**INSTRUCTIONS TO FOLLOW:** Go through the entries below and print, exactly, the lines starting at the one with "8 12, .vmaxBf16" and ending at the one with "8 12, .vmulI16", keeping both ends and no others.

--------------------------------------------------

/-- Bits that a form holds at 0, opcodes the map does not hold, and unassigned values are refused. -/
theorem test_words_refused :
    dec (word 1 0 0 0 0x01 (4#5 ++ 5#5 ++ 6#5 ++ 1#1)) = none ∧
    dec (word 1 0 0 0 0x1F 0) = none ∧
    dec (word 1 6 0 0 0x11 0) = none := by decide

/-! ### Witnesses: every syllable passes its checks somewhere -/

/-- The checks of a syllable, as a truth value. -/
def passes (s : State) (i : Instr) : Bool :=
  match sylOf i with
  | some y => y.legal (s.setFr (s.fr.alone i)) && (y.chk (s.setFr (s.fr.alone i))).isNone
  | none => false

theorem passes_sound {s : State} {i : Instr} (h : passes s i = true) : Passes s i := by
  unfold passes at h
  split at h
  · next y hy =>
    simp only [Bool.and_eq_true, Option.isNone_iff_eq_none] at h
    exact ⟨y, hy, h.1, h.2⟩
  · cases h

/-- A window of the scratchpad: KIND 1, RD and WR, a format, LEN 64 KiB, BASE 0 (R26). -/
def win (fmt geo : Nat) : Win := ⟨BitVec.ofNat 64 (2 ^ 62 + 2 ^ 56 + 2 ^ 55 + fmt * 2 ^ 51 + geo * 2 ^ 49 + 0x10000 * 2 ^ 24), 0⟩

/-- Context 0 of core 0, bound and privileged, with the matrix grant, every tile, a seed and the windows WIN0 raw, WIN1 FP32, WIN2 digit
planes, WIN3 BSI8 in ROW4, the rest raw; the nest table names WIN3 twice; `f` changes the context. -/
def here (f : Ctx → Ctx := id) : State :=
  let wins : Vector Win 8 := Vector.ofFn fun i => win ([0, 1, 13, 8].getD i.val 0) (if i.val = 3 then 0 else 3)
  let c : Ctx := { sys := { priv := true, wins := wins }, bound := true, bind := { mgrant := true, tiles := 0xFF } }
  let s := (State.reset.setCtx 0 0 (f c)).setFr { lits := List.replicate 15 0 }
  let s := s.setMyCore { s.myCore with shadow := { abase := 0x60000000, bbase := 0x60000000, bt := true } }
  { s with seedlog := [(0, { valid := true })] }

/-- The same with a scalar register of context 0 set. -/
def withS (l : List (Fin 32 × Word)) (c : Ctx) : Ctx :=
  { c with regs := { c.regs with s := l.foldl (fun v p => v.set p.1 p.2) c.regs.s } }

/-- Words at the start of the scratchpad of core 0. -/
def record (ws : List Word) (s : State) : State := { s with mem := s.mem.write (padAddr 0) (bytesOf ws) }
/-- A copy address of element 0 of a window (R293). -/
def windowEnd (n : Nat) : Word := BitVec.ofNat 64 (2 ^ 63 + n * 2 ^ 60)

theorem witness_scalar :
    ([.add t 4 8 12, .sub t 4 8 12, .mul t 4 8 12, .mulh t 4 8 12, .and t 4 8 12, .or t 4 8 12, .xor t 4 8 12, .andn t 4 8 12, .shl t 4 8 12,
     .shr t 4 8 12, .sra t 4 8 12, .min t 4 8 12, .max t 4 8 12, .addi t 4 8 5, .muli t 4 8 5, .andi t 4 8 5, .ori t 4 8 5,
     .xori t 4 8 5, .shli t 4 8 5, .shri t 4 8 5, .srai t 4 8 5, .addl t 4 8 0, .addx3 t 4 8 12, .movi t 4 5, .movl t 4 0,
     .movl64 t 4 0, .clz t 4 8, .popc t 4 8] : List Instr).all (fun i => (arithRow i).isSome && passes here i) = true := by decide

theorem witness_predicate :
    ([.cmpeq t 3 8 12, .cmpne t 3 8 12, .cmplt t 3 8 12, .cmpge t 3 8 12, .cmpltu t 3 8 12, .cmpgeu t 3 8 12, .cmpeqi t 3 8 5,
     .cmplti t 3 8 5, .cmpltui t 3 8 5, .pand t 3 1 2 0 0, .por t 3 1 2 0 0, .pxor t 3 1 2 0 0, .sel t 4 8 12] : List Instr).all (fun i => (predRow i).isSome && passes here i) = true := by decide

theorem witness_system :
    ([.mfsr t 4 6, .mtsr t 4 6, .rden t 4] : List Instr).all (fun i => (sysRow i).isSome && passes here i) = true := by decide

theorem witness_float :
    ([.vaddF32 t 4 8 12, .vsubF32 t 4 8 12, .vmulF32 t 4 8 12, .vfmaF32 t 4 8 12, .vaddBf16 t 4 8 12, .vsubBf16 t 4 8 12, .vmulBf16 t 4 8 12,
     .vfmaBf16 t 4 8 12, .vaddF16 t 4 8 12, .vmulF16 t 4 8 12, .vfmaF16 t 4 8 12, .vminF32 t 4 8 12, .vmaxF32 t 4 8 12,
     .vminBf16 t 4 8 12, .vmaxBf16 t 4 8 12] : List Instr).all (fun i => (fpRow i).isSome && passes here i) = true := by decide

theorem witness_integer :
    ([.vaddI32 t 4 8 12, .vsubI32 t 4 8 12, .vmulI32 t 4 8 12, .vaddsI32 t 4 8 12, .vminI32 t 4 8 12, .vmaxI32 t 4 8 12, .vaddI16 t 4 8 12,
     .vsubI16 t 4 8 12, .vmulI16 t 4 8 12, .vaddsI16 t 4 8 12, .vaddI8 t 4 8 12, .vsubI8 t 4 8 12, .vaddsI8 t 4 8 12] : List Instr).all (fun i => (intRow i).isSome && passes here i) = true := by decide

theorem witness_move :
    ([.vand t 4 8 12, .vor t 4 8 12, .vxor t 4 8 12, .vshlI32 t 4 8 12, .vshrI32 t 4 8 12, .vsraI32 t 4 8 12, .vperm t 4 8 12,
     .vbcast t 4 8 5, .vsplat t 4 8, .vsel t 4 8 12] : List Instr).all (fun i => (moveRow i).isSome && passes here i) = true := by decide

theorem witness_mask :
    ([.vcmpeqF32 t 3 8 12, .vcmpltF32 t 3 8 12, .vcmpleF32 t 3 8 12, .vcmpeqI32 t 3 8 12, .vcmpltI32 t 3 8 12, .vcmpleI32 t 3 8 12,
     .vmand t 3 1 0, .vmor t 3 1 0, .vmxor t 3 1 0, .vmovm t 3 8] : List Instr).all (fun i => (maskRow i).isSome && passes here i) = true := by decide

theorem witness_convert :
    ([.vcvt t 4 8 0 1, .vcvtSr t 4 8 0 1, .vpack t 4 8 0, .vunpk t 4 8 0, .vexp2 t 4 8, .vlog2 t 4 8, .vrcp t 4 8, .vrsq t 4 8, .vrand t 4] : List Instr).all (fun i => (convertRow i).isSome && passes here i) = true := by decide

theorem witness_across :
    ([.vredAddF32 t 4 8, .vredMinF32 t 4 8, .vredMaxF32 t 4 8, .vredAddI32 t 4 8, .vscanAddF32 t 4 8, .vscanAddI32 t 4 8, .vpart t 4 1 5] : List Instr).all (fun i => (acrossRow i).isSome && passes here i) = true := by decide

-- DEEDS
theorem witness_control :
    ([.br t 4, .call t 4, .jr t 8, .callr t 8, .ret t, .brl t 0, .loop t 1 8, .yield t, .tend t] : List Instr).all (fun i => (controlDeed i).isSome && passes here i) = true := by decide

theorem witness_local :
    ([.vld t 4 0 8, .sld t 4 0 8, .sldd t 4 0 8, .vldm t 3 0 8, .vst t 4 0 8, .vstm t 4 0 8 2, .sst t 4 0 8, .sstd t 4 0 8, .vlds t 4 0 8 0,
     .vsts t 4 0 8 0, .vldg t 4 0 6, .vstg t 4 0 6, .aadd t 4 0 8, .amin t 4 0 8, .amax t 4 0 8, .axchg t 4 0 8, .acas t 4 0 8] : List Instr).all (fun i => (localDeed i).isSome && passes here i) = true := by decide

theorem witness_matrix :
    ([.mcfg g 32 8, .mcfgl g 32 0, .mcfgrd g 32 8, .mnest g, .accinit g 1 8, .accinitU g 1, .accnorm g 1 8, .accnormRow g 1 8,
     .accscale g 1 8, .accscaleRow g 1 8, .accrd g 4 1 8 0, .accwr g 4 1 8 0, .msmx g 1 2 3 8, .mchk g 1, .accst g 4 1 8,
     .accexp g 4 1 8, .accloss g 4 1 8, .acclog g 4 1 8, .accside g 4 1 8] : List Instr).all (fun i => (matrixDeed i).isSome && passes here i) = true := by decide

theorem witness_async :
    ([.xmove g 1 0 8, .xfence g 7 0, .xchain g 7 8 0, .xred g 7 8 0, .xatom g 7 8 0, .xbara g 7 8 0, .xbarw g 7 8 0, .xlaunch g 7 8 0,
     .xckpt g 7 8 0, .xhdel g 7 8 0, .xsend g 7 8 0, .xsig g 7 8 0, .xredv g 7 8 0, .xpcan g 7 8 0, .xrecv g 7 8 0, .xstat g 4 0,
     .xpcnt g 4 8] : List Instr).all (fun i => (asyncDeed i).isSome && passes here i) = true := by decide

theorem witness_draw :
    ([.rand t 4, .seedreq t 4 7] : List Instr).all (fun i => (drawDeed i).isSome && passes here i) = true := by decide

theorem witness_local_formats :
    ([.aaddF32 t 4 1 8] : List Instr).all (passes here) = true ∧ passes here (.pfxld t 4 2 8) = true := by decide

/-- SYNC in a sync bundle. -/
theorem witness_sync : passes (here.setFr { here.fr with tmpl := 1 }) (.sync t) = true := by decide

/-- XCOPY of one 32-bit element from window 4 to window 5 (R295): NDIM 1, ELEM 5; B 1; the extents 1, the strides 1. -/
def boxRecord : List Word :=
  [BitVec.ofNat 64 (2 ^ 12 + 5), windowEnd 4, windowEnd 5, 0, 0, 0, 0, 0, 1, BitVec.ofNat 64 (2 ^ 32), BitVec.ofNat 64 (2 ^ 32), 1, 1, 0]
/-- XLIN of 256 elements of 32 bits, and of 16, which is a static-domain copy (R299). -/
def linRecord (n : Nat) : List Word := [5, windowEnd 4, windowEnd 5, BitVec.ofNat 64 n]
/-- One row of one element of 32 bits (R300). -/
def rowRecord : List Word := [5, windowEnd 4, windowEnd 5, 1, 1, 1, 1]

theorem witness_copies :
    passes (record boxRecord here) (.xcopy g 7 8 0) = true ∧ passes (record (linRecord 256) here) (.xlin g 7 8 0) = true ∧
    passes (record (linRecord 16) here) (.xlin g 7 8 0) = true ∧ passes (record rowRecord here) (.xgath g 7 8 0) = true ∧
    passes (record rowRecord here) (.xscat g 7 8 0) = true := by decide

theorem witness_index : passes (here fun c => { c with seq := some ⟨⟨0, 0⟩, 1, 0⟩ }) (.xidx g 8) = true := by decide

/-- A descriptor of 64 elements of group 0: source in WIN1, destination in WIN2, staging in WIN2 from tile 1 on (R415). -/
def collRecord (stage : Bool) : List Word := [64, windowEnd 1, windowEnd 2, if stage then windowEnd 2 + 1 else 0]
/-- Group 0 of two members (R407). -/
def grouped (s : State) : State := { s with groups := [(0, { v := true, n := 2 })] }

theorem witness_collectives :
    passes (grouped (record (collRecord true) here)) (.xallr g 7 8 0) = true ∧
    passes (grouped (record (collRecord true) here)) (.xrdsc g 7 8 0) = true ∧
    passes (grouped (record (collRecord false) here)) (.xallg g 7 8 0) = true ∧
    passes (grouped (record (collRecord false) here)) (.xbcst g 7 8 0) = true := by decide

/-- One row of four elements of A in WIN3 and of B at virtual address 0, summed into tile 1 (R358). -/
def mvRecord : List Word := [BitVec.ofNat 64 (4 * 2 ^ 32 + 2 ^ 25 + 2 ^ 21 + 2 * 2 ^ 13 + 2 * 2 ^ 11), windowEnd 3, 0, 4]
theorem witness_xmvb : passes (record mvRecord here) (.xmvb g 7 8 0) = true := by decide

/-- A virtual region of one line (R384). -/
theorem witness_xhadd : passes (here (withS [(8, BitVec.ofNat 64 (2 ^ 63)), (9, 1)])) (.xhadd g 7 8 0) = true := by decide

/-- Syllables whose condition is 0. -/
theorem witness_condition_off :
    ([.br tn 4, .vld tn 4 0 8, .rand tn 4] : List Instr).all (fun i => passes here i) = true ∧ here.condS tn = false ∧
    here.condL tn = false ∧ ([.mnest gn, .xstat gn 4 0] : List Instr).all (passes here) = true ∧ here.cond gn = false := by decide


/-! ### Witnesses: control, traps and the step -/

/-- A transfer of context 0 of core 0, the first of channel 0, with nothing of it done. -/
def xf (op : Instr) (lit : W32) (recd args : List Word) (phase : Phase := .started) : Xfer :=
  { op := op, x := ⟨0, 0⟩, core := 0, ctx := 0, asid := 0, wid := 0, taskid := 0, lit := lit, uses := [], bulk := false, recd := recd
    args := args, vec := [], wins := here.me.sys.wins, fixed := false, phase := phase, since := 0, ord := 0 }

--------------------------------------------------

**WRITTEN RESPONSE:**
     .vminBf16 t 4 8 12, .vmaxBf16 t 4 8 12] : List Instr).all (fun i => (fpRow i).isSome && passes here i) = true := by decide

theorem witness_integer :
    ([.vaddI32 t 4 8 12, .vsubI32 t 4 8 12, .vmulI32 t 4 8 12, .vaddsI32 t 4 8 12, .vminI32 t 4 8 12, .vmaxI32 t 4 8 12, .vaddI16 t 4 8 12,
     .vsubI16 t 4 8 12, .vmulI16 t 4 8 12, .vaddsI16 t 4 8 12, .vaddI8 t 4 8 12, .vsubI8 t 4 8 12, .vaddsI8 t 4 8 12] : List Instr).all (fun i => (intRow i).isSome && passes here i) = true := by decide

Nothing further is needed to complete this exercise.